» **Records excerpted from a collection**
______
-- ==== Sys2Proof/Laws/Response.lean ====
section
/-! SUPPORT. The response decoder and the parser accept the same bytes, and everything `Finish` does. -/

namespace Sys2Proof.Machine

/-- Everything the response decoder accepts. -/
theorem decodeResponse_ok {r : List Byte} {i : Instr} (h : decodeResponse r = .ok i) :
    ∃ hi lo ignored, i = .respRead hi lo ignored ∧ r = 0xFF :: 0x86 :: hi :: lo :: ignored ∧
      ignored.length ≤ 5 ∧ parseReadResponse r = .ok (join16 hi lo) := by
  unfold decodeResponse at h
  split at h
  · rename_i b0 b1 hi lo ignored
    split at h
    · simp at h
    · split at h
      · simp at h
      · split at h
        · simp at h
        · simp only [Except.ok.injEq] at h
          simp_all only [ne_eq, not_not, not_lt]
          exact ⟨hi, lo, ignored, h.symm, rfl, by omega, by simp [parseReadResponse]⟩
  · simp at h

/-- Of at most nine bytes, what the decoder rejects the parser rejects. -/
theorem decodeResponse_error {r : List Byte} {e : DecodeReject} (hr : r.length ≤ 9)
    (h : decodeResponse r = .error e) : parseReadResponse r = .error .malformedResponse := by
  unfold decodeResponse at h
  split at h
  · rename_i b0 b1 hi lo ignored
    simp only [List.length_cons] at hr
    unfold parseReadResponse
    split at h
    · simp_all
    · split at h
      · simp_all
      · split at h
        · omega
        · simp at h
  · rename_i hne
    unfold parseReadResponse
    split
    · exact absurd rfl (hne _ _ _ _ _)
    · rfl

/-- `Finish` in phase `RX`, by what the parser says of the received bytes. -/
theorem finish_eq {s : State} (hp : s.phase = .rx) :
    finish s = .next (match parseReadResponse (received s) with
      | .ok v => acceptReading v s
      | .error _ => raise .malformedResponse s) := by
  unfold finish
  cases hd : decodeResponse (received s) with
  | ok i =>
    obtain ⟨hi, lo, ignored, rfl, -, -, hv⟩ := decodeResponse_ok hd
    simp [hv, exec, execRespRead, hp]
  | error e =>
    have hl : (received s).length ≤ 9 := by
      have := s.rxn.isLt
      rw [received_length]
      omega
    simp [decodeResponse_error hl hd]

/-- The parser's only error. -/
theorem parse_error {r : List Byte} {e : ErrorKind} (h : parseReadResponse r = .error e) :
    e = .malformedResponse := by
  unfold parseReadResponse at h
  split at h
  · split at h <;> simp_all
  · simpa using h.symm

end Sys2Proof.Machine
end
______
» **Work item**
Copy exactly the lines above, from the one containing "(hp : s.phase" through the very last line.

» **Task output**
theorem finish_eq {s : State} (hp : s.phase = .rx) :
    finish s = .next (match parseReadResponse (received s) with
      | .ok v => acceptReading v s
      | .error _ => raise .malformedResponse s) := by
  unfold finish
  cases hd : decodeResponse (received s) with
  | ok i =>
    obtain ⟨hi, lo, ignored, rfl, -, -, hv⟩ := decodeResponse_ok hd
    simp [hv, exec, execRespRead, hp]
  | error e =>
    have hl : (received s).length ≤ 9 := by
      have := s.rxn.isLt
      rw [received_length]
      omega
    simp [decodeResponse_error hl hd]

/-- The parser's only error. -/
theorem parse_error {r : List Byte} {e : ErrorKind} (h : parseReadResponse r = .error e) :
    e = .malformedResponse := by
  unfold parseReadResponse at h
  split at h
  · split at h <;> simp_all
  · simpa using h.symm

end Sys2Proof.Machine
end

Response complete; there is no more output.